Did kernel watchdog trigger too quickly?
Kernel panic - not syncing: Watchdog detected hard LOCKUP on cpu 0                                       

Thanks,
Marc

sd 8:2:0:0: rejecting I/O to offline device
end_request: I/O error, dev sde, sector 2656224
Buffer I/O error on device sde, logical block 332028
Buffer I/O error on device sde, logical block 332029
Buffer I/O error on device sde, logical block 332030
Buffer I/O error on device sde, logical block 332031
Buffer I/O error on device sde, logical block 332032
Buffer I/O error on device sde, logical block 332033
Buffer I/O error on device sde, logical block 332034
Buffer I/O error on device sde, logical block 332035
sd 8:2:0:0: rejecting I/O to offline device
ata9.02: exception Emask 0x10 SAct 0x0 SErr 0x4050000 action 0xf
ata9.02: SError: { PHYRdyChg CommWake DevExch }
ata9.00: revalidation failed (errno=-5)
ata9.03: revalidation failed (errno=-5)
md/raid:md5: Disk failure on sde1, disabling device.
md/raid:md5: Operation continuing on 4 devices.
BUG: unable to handle kernel NULL pointer dereference at 00000070
IP: [<f85d42fa>] handle_stripe+0x24b/0x18d7 [raid456]
*pdpt = 0000000012dd3001 *pde = 0000000000000000 
Oops: 0000 [#1] SMP 
Modules linked in: ppdev lp tun autofs4 raid456 async_raid6_recov async_pq raid6_pq async_xor xor async_memcpy async_tx sata_mv kl5kusb105 ftdi_sio keyspan nfsd nfs lockd fscache auth_rpcgss nfs_acl sunrpc ipt_REJECT xt_state xt_tcpudp ipt_LOG iptable_mangle iptable_filter ipv6 deflate zlib_deflate ctr twofish_generic twofish_i586 twofish_common camellia serpent cast5 des_generic cryptd aes_i586 aes_generic xcbc rmd160 sha512_generic sha256_generic crypto_null af_key isofs fuse blowfish cbc dm_crypt dm_mirror dm_region_hash dm_log lm85 hwmon_vid dm_snapshot dm_mod iptable_nat ip_tables nf_conntrack_ftp ipt_MASQUERADE nf_nat nf_conntrack_ipv4 nf_defrag_ipv4 x_tables nf_conntrack sg st snd_hda_codec_hdmi snd_hda_codec_realtek snd_hda_intel snd_hda_codec snd_cmipci snd_opl3_lib snd_ens1371 sn
 d_hwdep gameport snd_mpu401_uart snd_seq_midi snd_rawmidi snd_pcm_oss snd_ac97_codec ac97_bus snd_mixer_oss snd_pcm eeepc_wmi asus_wmi snd_seq_dummy rfkill snd_seq_oss snd_seq_midi_event snd_seq video pl2303 ati_remote usbserial pci_hotplug backlight snd_timer snd_seq_device wmi pcspkr processor parport_pc thermal_sys r8169 hwmon parport evdev button xhci_hcd intel_agp ehci_hcd sata_sil24 intel_gtt agpgart snd rtc_cmos i2c_i801 tpm_tis usbcore soundcore snd_page_alloc [last unloaded: kl5kusb105]

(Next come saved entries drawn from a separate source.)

-- ==== Sys2Proof/Machine/CanBus.lean ====
section
/-! DEFINITION. Meanings of the CAN FD ports (15). -/

namespace Sys2Proof.Machine

/-- A partner's write of an object of port `p`. -/
def State.portWrite (s : State) (h : Hdr) (p sub v : Nat) : Res := s.writes (decide (p < 2)) h (0x3780 + p) sub v

/-- CAN_ENABLE (R359). -/
def execCanEnable (h : Hdr) (p : Nat) (s : State) : Res := s.portWrite h p 1 1
/-- CAN_DISABLE (R359). -/
def execCanDisable (h : Hdr) (p : Nat) (s : State) : Res := s.portWrite h p 1 0
/-- CAN_FRAME_RECEIVED (R362, R371). -/
def execCanFrameReceived (p : Nat) (f : CanFrame) (s : State) : Res := s.inService fun m => m.canReceive p f
/-- STALE (R363). -/
def execStale (p k : Nat) (s : State) : Res := s.inService fun m => if p < 2 ∧ k < 128 then m.goStale (k + 128 * p) else m
/-- CAN_SEND (R365). -/
def execCanSend (h : Hdr) (p k : Nat) (s : State) : Res :=
  s.writes (decide (p < 2 ∧ k < 128)) h (0x3700 + k) (9 + 16 * p) 1
/-- PERIODIC_SEND (R365). -/
def execPeriodicSend (p k : Nat) (s : State) : Res :=
  s.inService fun m => if p < 2 ∧ k < 128 then m.periodicSend (k + 128 * p) else m
/-- TRANSMISSION_COMPLETE (R367). -/
def execTransmissionComplete (p : Nat) (s : State) (began : Nat := 0) : Res := s.inService fun m => m.sent p began
/-- TRANSMISSION_ERROR (R367 to R369). -/
def execTransmissionError (p : Nat) (arbitration : Bool) (s : State) (ack : Bool := false) (began : Nat := 0) : Res :=
  s.inService fun m => m.sendError p arbitration ack began
/-- RECOVER (R370). -/
def execRecover (h : Hdr) (p : Nat) (s : State) : Res := s.portWrite h p 6 1
/-- RECOVERY_COMPLETE (R370). -/
def execRecoveryComplete (p sequences : Nat) (s : State) : Res := s.inService fun m => m.recovered p sequences
/-- QUEUE_WINDOW_READ (R372). -/
def execQueueWindowRead (h : Hdr) (p : Nat) (s : State) : Res := s.inService fun m => if p < 2 then m.queueRead h p else m
/-- QUEUE_ACKNOWLEDGE (R372). -/
def execQueueAcknowledge (h : Hdr) (p seq : Nat) (s : State) : Res := s.portWrite h p 0x11 seq
/-- ACCESS_SERVICE_ENABLE (R373). -/
def execAccessServiceEnable (h : Hdr) (p v : Nat) (s : State) : Res := s.portWrite h p 0xD v
/-- ACCESS_REQUEST (R373, R374). -/
def execAccessRequest (p : Nat) (f : CanFrame) (off : Offset) (s : State) : Res :=
  s.inService fun m => m.accessRequest p f off
/-- BUS_INTEGRATION_COMPLETE (R359). -/
def execBusIntegrationComplete (p : Nat) (s : State) : Res := s.inService fun m => m.integrated p
/-- CAN_RECEIVE_ERROR (R357, R368). -/
def execCanReceiveError (p : Nat) (dominant : Bool) (s : State) : Res := s.inService fun m => m.receiveError p dominant

end Sys2Proof.Machine
end

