-- ==== Sys2Proof/Machine/Rhythm.lean ====
section
/-! DEFINITION. Meanings of the module's rhythm (01, 05, 12): treads, flights, checkpoints, tiles and engine pairs. -/

namespace Sys2Proof.Machine

/-- TREAD_BOUNDARY (R11, R12, R39): the tread ends, the boundary commits, the next tread is evaluated. -/
def execTreadBoundary (i : TreadIn) (s : State) : Res := s.on fun m => m.treadBoundary i

/-- RESYNCHRONISATION_COMPLETE (R138, R140). -/
def execResynchronisationComplete (pair : Nat) (ok : Bool) (s : State) : Res := s.inService fun m => m.resyncEnd pair ok

/-- FLIGHT_BOUNDARY (R17). -/
def execFlightBoundary (i : FlightIn) (s : State) : Res := s.on fun m => m.flight i

/-- CHECKPOINT_COMPLETE (R17, R296). -/
def execCheckpointComplete (s : State) : Res := s.inService fun m => m.completeCheckpoint

/-- TILE_WAKE_COMPLETE (R21, R183). -/
def execTileWakeComplete (tile : Nat) (s : State) : Res := s.inService fun m => m.wakeTile tile

/-- CONFIGURATION_COPY_WRITE (R298). -/
def execConfigurationCopyWrite (s : State) : Res := s.inService fun m => m.writeCopy

/-- LATE_WAKE (R22): an entry that meets a gated tile waits and is counted; it goes on once every named tile is awake. -/
def execLateWake (t : Nat) (s : State) : Res := s.inService fun m => (m.wokenEntry t).lateWake t

end Sys2Proof.Machine
end

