/-! ### Gallery, power states, maintenance -/

/-- The gallery: a record that is due, its snapshot the one of its tread, is written at the next place and counted in
its code's rate window, or suppressed where that window holds as many as the code's limit, or counted as a full loss;
at most 64 are written in a flight, and the next one waits; a clear ends with the gallery empty but for the record of it (R376, R378, R379,
R380, R381, R382, R384). -/
def Obligations.GalleryEvents : Prop :=
  ∀ s : State, s.m.life = .run →
    (∀ d l, s.m.fillSnaps.gal.queue = d :: l → s.m.blockIn 17 = false →
      d.snap.isSome = true ∧
      (s.m.rov 0x1500 5 = 1 →
        ∃ t, exec .galleryRecord s = .next t ∧ t.m.gal.queue = l ∧ t.m.gal.recs = s.m.gal.recs ∧
          t.m.rov 0x1500 7 = (s.m.rov 0x1500 7 + 1) % 2 ^ counterBits 0x1500 7 ∧ t.m.gal.codes = s.m.gal.codes) ∧
      (s.m.rov 0x1500 5 = 0 → s.m.galSet d.code 2 ≤ (s.m.rateWindow d.code (d.tread / 100)).2 →
        ∃ t, exec .galleryRecord s = .next t ∧ t.m.gal.queue = l ∧ t.m.gal.recs = s.m.gal.recs ∧ t.m.ro = s.m.ro ∧
          t.m.galCode d.code = { s.m.galCode d.code with
            pending := satAdd 0xFFFFFFFF (s.m.galCode d.code).pending 1,
            total := ((s.m.galCode d.code).total + 1) % 2 ^ 32 }) ∧
      (s.m.rov 0x1500 5 = 0 → (s.m.rateWindow d.code (d.tread / 100)).2 < s.m.galSet d.code 2 →
        64 ≤ (if s.m.gal.flight = s.m.tread / 100 then s.m.gal.wrote else 0) →
        exec .galleryRecord s = .next (s.withMod s.m.fillSnaps)) ∧
      (s.m.rov 0x1500 5 = 0 → (s.m.rateWindow d.code (d.tread / 100)).2 < s.m.galSet d.code 2 →
        (if s.m.gal.flight = s.m.tread / 100 then s.m.gal.wrote else 0) < 64 →
        ∃ t, exec .galleryRecord s = .next t ∧ t.m.gal.queue = l ∧
          t.m.gal.recs = put s.m.gal.recs (s.m.rov 0x1500 4)
            (ofWords (d.words64 (s.m.rov 0x1500 6) (s.m.galCode d.code).pending)) ∧
          t.m.rov 0x1500 4 = s.m.rov 0x1500 4 + 1 ∧ t.m.rov 0x1500 6 = s.m.rov 0x1500 6 + 1 ∧
          t.m.rov 0x1500 5 = (if 16384 ≤ s.m.rov 0x1500 4 + 1 then 1 else 0) ∧
          t.m.galCode d.code = { s.m.galCode d.code with
            pending := 0, written := ((s.m.galCode d.code).written + 1) % 2 ^ 32,
            opened := some ((s.m.rateWindow d.code (d.tread / 100)).1.getD (d.tread / 100)),
            inWindow := (s.m.rateWindow d.code (d.tread / 100)).2 + 1 })) ∧
    (s.m.rov 0x1500 5 = 2 →
      ∃ t w, exec .galleryClearEnd s = .next t ∧ t.m.gal.recs = [(0, w)] ∧ t.m.rov 0x1500 4 = 1 ∧ t.m.rov 0x1500 5 = 0 ∧
        t.m.rov 0x1500 7 = 0 ∧ t.m.field = s.m.field ∧ t.m.tracks = s.m.tracks)

/-- Standby: at the flight boundary after a commanded entry the module enters STANDBY, its tiles asleep and its ports down
but those of the wake mask; a frame, an edge or the set time that its mask allows wakes it and is reported, one that comes
at that boundary before standby has taken hold as soon as it has; the wake ends prepared for a flight boundary at
least a flight after the entry (R390, R391, R393, R394, R395). -/
def Obligations.StandbyAndWake : Prop :=
  ∀ s : State,
    (∀ n, s.m.life = .run → s.m.power.standby = some n → s.m.tread % 100 = 0 → n < s.m.tread → s.m.resetsNow = false →
      (∃ t, exec .standbyEntry s = .next t ∧ t.m.tiles.awake = 0 ∧ t.m.tiles.waking = 0 ∧
        t.m.power.entry = s.m.tread ∧ t.m.power.standby = none ∧ t.m.rov 0x1400 0x21 = 2 ∧ t.m.tracks = s.m.tracks ∧
        t.m.hall = s.m.hall ∧ t.m.objs = s.m.objs ∧ t.m.rov 0x3838 0xE = 0 ∧
        (∀ p, p < 4 → tb (s.m.cfg 0x1400 0x24) p = false → bits (t.m.rov 0x1100 0x13) (8 * p) 8 = 0) ∧
        (s.m.power.early = none → t.m.life = .standby) ∧
        (∀ cause detail, s.m.power.early = some (cause, detail) → tb (s.m.cfg 0x1400 0x23) (cause - 1) = true →
          t.m.life = .waking ∧ t.m.rov 0x1400 0x27 = cause ∧ t.m.rov 0x1400 0x28 = detail)) ∧
      (s.m.power.early = none →
        (∀ port, tb (s.m.cfg 0x1400 0x24) port = true → tb (s.m.cfg 0x1400 0x23) 0 = true →
          exec (.wakeLinkFrame port true) s = .next (s.withMod { s.m with
            power := { s.m.power with early := some (1, port) } })) ∧
        (∀ i, i < 192 → tb (s.m.cfg 0x1400 0x25) i = true → tb (s.m.cfg 0x1400 0x23) 1 = true →
          exec (.wakeDiEdge i) s = .next (s.withMod { s.m with power := { s.m.power with early := some (2, i) } })) ∧
        (tb (s.m.cfg 0x1400 0x23) 2 = true →
          exec .wakeTimed s = .next (s.withMod { s.m with power := { s.m.power with early := some (3, 0) } })))) ∧
    (s.m.life = .standby →
      (∀ port, tb (s.m.cfg 0x1400 0x24) port = true → tb (s.m.cfg 0x1400 0x23) 0 = true →
        ∃ t, exec (.wakeLinkFrame port true) s = .next t ∧ t.m.life = .waking ∧ t.m.rov 0x1400 0x27 = 1 ∧
          t.m.rov 0x1400 0x28 = port) ∧
      (∀ i, i < 192 → tb (s.m.cfg 0x1400 0x25) i = true → tb (s.m.cfg 0x1400 0x23) 1 = true →
        ∃ t, exec (.wakeDiEdge i) s = .next t ∧ t.m.life = .waking ∧ t.m.rov 0x1400 0x27 = 2 ∧
          t.m.rov 0x1400 0x28 = i) ∧
      (tb (s.m.cfg 0x1400 0x23) 2 = true →
        ∃ t, exec .wakeTimed s = .next t ∧ t.m.life = .waking ∧ t.m.rov 0x1400 0x27 = 3 ∧ t.m.rov 0x1400 0x28 = 0 ∧
          t.m.power.timed = true)) ∧
    (∀ now, s.m.life = .waking →
      ∃ t, exec (.wakeComplete now) s = .next t ∧ t.m.life = .prepared ∧ s.m.power.entry + 99 ≤ t.m.tread ∧
        (∀ x ∈ t.m.hall, x.2.resync = true) ∧ t.m.hall.length = s.m.hall.length)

Pid: 6112, comm: md5_raid5 Not tainted 3.1.0-core2-volpreempt-noide-hm64-20111109 #1 System manufacturer System Product Name/P8H67-M PRO
EIP: 0060:[<f85d42fa>] EFLAGS: 00010002 CPU: 2
EIP is at handle_stripe+0x24b/0x18d7 [raid456]
EAX: 00008301 EBX: eed48ccc ECX: f0e0b128 EDX: 00008301
ESI: 00000000 EDI: eed48aa0 EBP: ef189f18 ESP: ef189e54
 DS: 007b ES: 007b FS: 00d8 GS: 00e0 SS: 0068
Process md5_raid5 (pid: 6112, ti=ef188000 task=f1888c80 task.ti=ef188000)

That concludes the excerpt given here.